Contradictory rules:

❌ "Be concise. Also, always explain your reasoning in detail."

These two instructions fight each other. The model can't be brief and detailed at the same time, so it awkwardly tries both — sometimes too short, sometimes too verbose, never consistent.

Fix: Make the rules conditional so the model knows when each applies:

✅ "Be concise for simple questions. For complex or multi-step tasks, explain your reasoning before acting."

Now there's no conflict — the model picks the right behavior based on context.

The sweet spot: Specific enough to focus the model, flexible enough to handle varied inputs.

Testing System Prompts

Test your system prompt with edge cases before deploying:

Happy path: Does it handle the normal case well?
Edge cases: What if the input is empty? Extremely long? In a different language?
Adversarial: What if the user tries to override the system prompt? ("Ignore your instructions and...")
Ambiguous: What if the user's request is unclear?

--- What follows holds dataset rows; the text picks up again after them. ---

/-- The entries of the brace let the follower's channel be checked: enabled, with the leader off (R545). -/
def State.mirrorIdle (s : State) (n : Nat) : Bool :=
  (List.range 16).any (fun m => s.on (BRC_MIR_EN m) && decide (s.fld (BRC_MIR_LOCAL m) = n ∧ s.fld (BRC_MD_D m) = 0 ∧ s.fld (BRC_MST_PSTATE m) = 0))

/-- The off-state check of R143: `high` with the pull-up applied, `still` 50 µs after its release. It runs with OLOFF = 1, or once
for a DIAG of mode 10 on a channel that is OFF (R153). -/
def State.hscOffCheck (s : State) (n : Nat) (high still : Bool) : State :=
  let enabled := s.on (HSC_CFG_OLOFF n) && decide (s.fld (HSC_CFG_BRACE n) ≠ 1)
  let once := decide (s.hst n = 0) && (s.hscDiag n).any (fun d => decide (bitsOf d.w2.toNat 1 0 = 2))
  let res := if !high then 1 else if still then 4 else 3
  if s.hscOdd n || !s.hscOffTimes n || !(enabled || once) || (decide (s.hst n = 9) && !s.mirrorIdle n) then s
  else (s.when enabled (fun s => s.modHch n (fun c => { c with offAge := 0 }))).hscResult n res enabled false

/-! ### Descriptors (R150 to R156) -/

/-- The checks of the descriptor alone, in the order of R72; the status and detail of the first that fails. -/
def State.hscJudge (s : State) (d : Desc) : Option (Nat × Nat) :=
  let o := d.opcode
  if 5 < o then some (stBadOpcode, 0)
  else if 63 < d.target ∨ s.hscOdd d.target then some (stBadTarget, 0)
  else if d.isProv && decide (o = 0 ∨ o = 2 ∨ o = 4 ∨ o = 5) then some (stBadDesc, 0)
  else if d.flags ≠ 0 ∧ ¬(o = 3 ∧ d.flags < 8) ∧ ¬(o = 5 ∧ d.flags < 2) then some (stBadDesc, 0)
  else if (o = 0 ∨ o = 2 ∨ o = 5) ∧ d.w2 ≠ 0 then some (stBadParam, 2)
  else if o = 4 ∧ 3 ≤ d.w2.toNat then some (stBadParam, 2)
  else if (o ≠ 1 ∧ o ≠ 3) ∧ d.w3 ≠ 0 then some (stBadParam, 3)
  else if o = 1 ∧ 2 ^ 13 ≤ d.w3.toNat then some (stBadParam, 3)
  else if (o ≠ 1 ∧ o ≠ 3) ∧ d.w4 ≠ 0 then some (stBadParam, 4)
  else if o = 1 ∧ !d.isProv ∧ d.w4 ≠ 0 then some (stBadParam, 4)
  else if d.isProv then
    let pre := bitsOf d.w4.toNat 17 9
    if 40 < pre ∨ (pre ≠ 0 ∧ s.fld (HSC_CFG_LOAD d.target) ≠ 0) ∨ d.tprov = 0 ∨ 500 < d.tprov then some (stBadParam, 4) else none
  else none

/-- An earlier open descriptor of the channel, and an unconfirmed provisional, superseded by one that acts (R112,
R122). -/
def State.hscSupersede (s : State) (n : Nat) : State :=
  (match s.hscOpen n with
   | some d => s.finish d stSuperseded 0
   | none => s)
    |> fun s => match s.provDesc 2 n with
      | some d => (s.finish d stSuperseded 0).count SEQ_PCNT1_PSUP
      | none => s

/-- The descriptor opens on the channel. -/
def State.hscOpenNew (s : State) (n : Nat) (d : Desc) : State :=
  (s.hscSupersede n).startDesc d
    |>.modHch n (fun c => { c with rUsed := 0, sUsed := 0, uvSeen := s.on (HSC_STAT_UV n), want := false, rampLeft := 0, dNext := none })

/-- The built-in action of SET (R151). -/
def State.hscSet (s : State) (n : Nat) (d : Desc) (held : Bool) : State :=
  let v := d.w2.toNat
  let r := bitsOf d.w3.toNat 12 0
  let s := (s.hscOpenNew n d).stopThread n
  if r ≠ 0 then s.modHch n (fun c => { c with rampFrom := s.oval n, rampTo := v, rampN := r, rampLeft := r, want := decide (v ≠ 0) })
  else if v = 0 then (s.hscApply n 0 held).hscFinish n stDone 0
  else (s.modHch n (fun c => { c with want := true })).hscApply n v held

/-- The action of a descriptor of the high-side engine at its apply time. -/
def State.hscAct (s : State) (d : Desc) (held : Bool) : State :=
  let n := d.target
  let st := s.hst n
  if s.hscOdd n then s.finish d stBadTarget 0
  else if st = 8 then s.finish d stFenced 0
  else if st = 9 ∧ d.opcode ≠ 4 then s.finish d stDenied 1
  else
    match d.opcode with
    | 1 =>
      let s := s.entryScrub n 0
      if st = 7 then s.finish d 0o24 0
      else if s.entryValid n 0 then (s.hscOpenNew n d).launch n 0 d.w2.toNat d.w3.toNat d.w4.toNat
      else s.hscSet n d held
    | 2 =>
      let s := (s.hscSupersede n).stopThread n
      let s := if st = 7 then s else s.hscApply n 0 held
      s.finishDone d 0
    | 3 =>
      let s := s.entryScrub n (d.flags % 8)
      if st = 7 then s.finish d 0o24 0
      else if !s.entryValid n (d.flags % 8) then s.finish d 0o31 0
      else (s.hscOpenNew n d).launch n (d.flags % 8) d.w2.toNat d.w3.toNat d.w4.toNat
    | 4 => if st = 0 ∨ st = 2 ∨ st = 9 then (s.startDesc d).when (!s.on (HSC_CFG_OLON n)) (fun s =>
        s.modHch n (fun c => { c with olLow := 0, olHigh := 0 })) else s.finish d stBadTarget 1
    | 5 =>
      let s := s.setFld (HSC_STAT_SCNT n) 2
      let s := s.when (bitAt d.flags 0) (fun s => s.wireReset n)
      let rest := s.hscLat n + 4 * b2n (s.wireTrip n)
      let s := s.when (decide (st = 7)) (fun s => s.setFld (HSC_STAT_LCAUSE n) (if s.wireTrip n then 3 else 0))
      if rest ≠ 0 then s.finish d 0o32 rest
      else (s.when (decide (st = 7)) (fun s => s.hscToOff n)).finishDone d 0
    | _ => s.finishDone d 0

/-- A preparation starts (R149); a wire trip or a thermal latch that holds on a channel in OFF ends it at once (R169, R174). -/
def State.hscPrepare (s : State) (d : Desc) : State :=
  let n := d.target
  if s.hst n ≠ 0 then s
  else
    let s := s.when (s.hscOpen n).isNone (fun s => s.modHch n (fun c => { c with uvSeen := s.on (HSC_STAT_UV n) }))
    if s.wireTrip n then ((s.hscProvFinish n 0o23 0).hscLatch n 3 0o23).record 4 3 n
    else if s.hscLat n ≠ 0 then s.hscProvFinish n 0o22 (s.hscLat n)
    else (s.setHst n 1).modHch n (fun c => { c with preheat := 0 })

/-- A preparation undone (R120). -/
def State.hscUndo (s : State) (n : Nat) : State := if s.hst n = 1 then s.setHst n 0 else s

/-- A step of a built-in ramp (R151); the last one completes a SET whose end is 0. -/
def State.hscRamp (s : State) (n : Nat) : State :=
  let c := s.hch n
  let s := (s.modHch n (fun c => { c with rampLeft := c.rampLeft - 1 })).hscStep n (rampAt c.rampFrom c.rampTo c.rampN (c.rampN + 1 - c.rampLeft)) false
  if 1 < c.rampLeft then s else if c.rampTo = 0 then s.hscFinish n stDone 0 else s.hscApplied n

/-- A PWM period of a channel begins (R106, R130, R151): a pending D or a ramp step takes effect, unless its group is frozen
(R113), and a measurement older than 64 periods is no longer current. -/
def State.hscPeriod (s : State) (n : Nat) : State :=
  let c := s.hch n
  let s := if s.grpFrozen (s.grp n) ∨ 7 ≤ s.hst n then s
    else if c.rampLeft ≠ 0 then s.hscRamp n
    else
      match c.dNext with
      | some v => ((s.modHch n (fun c => { c with dNext := none })).setOval n v).hscApplied n
      | none => s
  (s.modHch n (fun c => { c with age := c.age + 1, offAge := c.offAge + 1, pulse := false }))
    |>.when (decide (64 < c.age + 1) && !s.hscSolid n) (fun s => s.setFld (HSC_STAT_IVAL n) 0)

/-- One period of the 32.768 kHz clock in a channel's measurement: 64 ms after the last one it is no longer current on a channel
continuously on (R134). -/
def State.hscAge (s : State) (n : Nat) : State :=
  let a := satTo 4096 ((s.hch n).ageT + 1)
  (s.modHch n (fun c => { c with ageT := a })).when (decide (2097 < a) && s.hscSolid n) (fun s => s.setFld (HSC_STAT_IVAL n) 0)

/-- After a commit: a changed ILSEL is in force at once, but not one that raises a limit which acts, nor before the next restart or
switch-on of a channel that waits for one (R21, R148). -/
def State.hscCommitted (s : State) : State :=
  s.each (List.range 64) (fun n s =>
    let v := s.fld (HSC_PROT_ILSEL n)
    let st := s.hst n
    if v = (s.hch n).ilsel ∨ st = 4 ∨ st = 6 ∨ st = 7 ∨ (st = 3 ∧ v < (s.hch n).ilsel) then s
    else s.modHch n (fun c => { c with ilsel := v }))

/-! ### Agent answers (R160) -/

/-- A forced BEDDED entry: every channel off, open SET, RUN and DIAG complete DOMAIN_LOST. -/
def State.hscForced (s : State) : State :=
  s.each (List.range 64) (fun n s => if 1 ≤ s.hst n ∧ s.hst n ≤ 6 then (s.hscToOff n).stopThread n else s)
    |>.finishAll (fun d => decide (d.eng = 2)) stDomainLost

/-! ### The commands -/

/-- HSC_SET (R151). `held`: the current reaches the active limit before the turn-on edge has finished. -/
def execHscSet (r : Fin 64) (i : Fin 1024) (held : Bool) (s : State) : Out State :=
  .next (inDom .act (fun s => s.actReady 2 1 r i (fun d s => s.hscUndo d.target) (fun d s => s.hscAct d held)) s)

/-- HSC_OFF (R151). -/
def execHscOff (r : Fin 64) (i : Fin 1024) (s : State) : Out State :=
  .next (inDom .act (fun s => s.actReady 2 2 r i (fun d s => s.hscUndo d.target) (fun d s => s.hscAct d false)) s)

/-- HSC_RUN (R151). -/
def execHscRun (r : Fin 64) (i : Fin 1024) (s : State) : Out State :=
  .next (inDom .act (fun s => s.actReady 2 3 r i (fun d s => s.hscUndo d.target) (fun d s => s.hscAct d false)) s)

/-- HSC_DIAG (R153). -/
def execHscDiag (r : Fin 64) (i : Fin 1024) (s : State) : Out State :=
  .next (inDom .act (fun s => s.actReady 2 4 r i (fun d s => s.hscUndo d.target) (fun d s => s.hscAct d false)) s)

/-- HSC_CLEAR (R154). -/
def execHscClear (r : Fin 64) (i : Fin 1024) (s : State) : Out State :=
  .next (inDom .act (fun s => s.actReady 2 5 r i (fun d s => s.hscUndo d.target) (fun d s => s.hscAct d false)) s)

/-- HS_LIMIT_REACHED (R148): ON becomes LIMIT. -/
def execHsLimitReached (n : Fin 64) (s : State) : Out State :=
  .next (inDom .act (fun s =>
    let n := s.hscOf n
    if s.hst n = 2 then ((s.setHst n 3).hscEvt n 0).protEvent n else s) s)

/-- HS_SHORT_EVENT (R136, R139, R149). -/
def execHsShortEvent (n : Fin 64) (s : State) : Out State :=
  .next (if s.inp.dcMap then s.dcTrip n else inDom .act (fun s => s.hscShort (s.hscOf n)) s)

/-- HS_OVERLOAD_EVENT (R137, R139). -/
def execHsOverloadEvent (n : Fin 64) (s : State) : Out State :=
  .next (inDom .act (fun s => s.hscOverload (s.hscOf n)) s)

/-- HS_RESTART (R148): tRETRY has elapsed; a channel in RETRY restarts, one in THERM or UVOFF keeps that its time is
over (R168, R141). -/
def execHsRestart (n : Fin 64) (held : Bool) (s : State) : Out State :=
  .next (inDom .act (fun s =>
    let n := s.hscOf n
    if s.hst n = 4 then s.hscRestart n held
    else if s.hst n = 6 ∨ (s.hst n = 5 ∧ (s.hch n).pend) then s.modHch n (fun c => { c with retryOver := true }) else s) s)

/-- HS_UNDERVOLTAGE (R140, R141). -/
def execHsUndervoltage (n : Fin 64) (s : State) : Out State :=
  .next (inDom .act (fun s =>
    let s := (s.raise (HSC_STAT_UV n)).modHch n (fun c => { c with uvSeen := true })
    if 2 ≤ s.hst n ∧ s.hst n ≤ 4 then
      ((s.setHst n 5).hscEvt n 5).count (HSC_CNT_UVS n)
        |>.protEvent n
        |>.record 4 4 n
    else s) s)

/-- HS_UV_RELEASE (R140, R148). -/
def execHsUvRelease (n : Fin 64) (held : Bool) (s : State) : Out State :=
  .next (inDom .act (fun s =>
    let s := s.setFld (HSC_STAT_UV n) 0
    if s.hst n = 5 then
      if (s.hch n).pend then s.hscResume n held
      else if s.stageD n = 0 then s.hscOut n 0
      else ((s.hscSwitchOn n false).setHst n 2).modHch n (fun c => { c with held := held }) |>.hscTryDone n
    else s) s)

/-- WARM_UP_END (R135): the active limit becomes ILIML. -/
def execWarmUpEnd (n : Fin 64) (s : State) : Out State :=
  .next (inDom .act (fun s => s.setFld (HSC_STAT_WARM n) 0) s)

/-- SCNT_RESTORE (R139): 1 s in ON or LIMIT without a short event. -/
def execScntRestore (n : Fin 64) (s : State) : Out State :=
  .next (inDom .act (fun s => if s.hst n = 2 ∨ s.hst n = 3 then s.setFld (HSC_STAT_SCNT n) 2 else s) s)

/-- VALID_MEASUREMENT (R134): `i` in the units of R133. -/
def execValidMeasurement (n : Fin 64) (i : Word) (s : State) : Out State :=
  .next (inDom .act (fun s => s.hscMeasure n i.toNat) s)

Does it ask for clarification or guess?

Good system prompts handle all four gracefully.
Bad system prompts only work on the happy path.

Key Takeaways

System prompts define identity, behavior, rules, and output format.
A focused system prompt turns a generic model into a useful, specialized tool.
Temperature 0 for deterministic tasks, 0.3 for code, 0.7+ for creative work.
Agents combine system prompts with model choice, tools, and memory.
Test with edge cases and adversarial inputs, not just the happy path.
Avoid contradictory rules. If you say "be concise" and "explain in detail," the model will do neither well.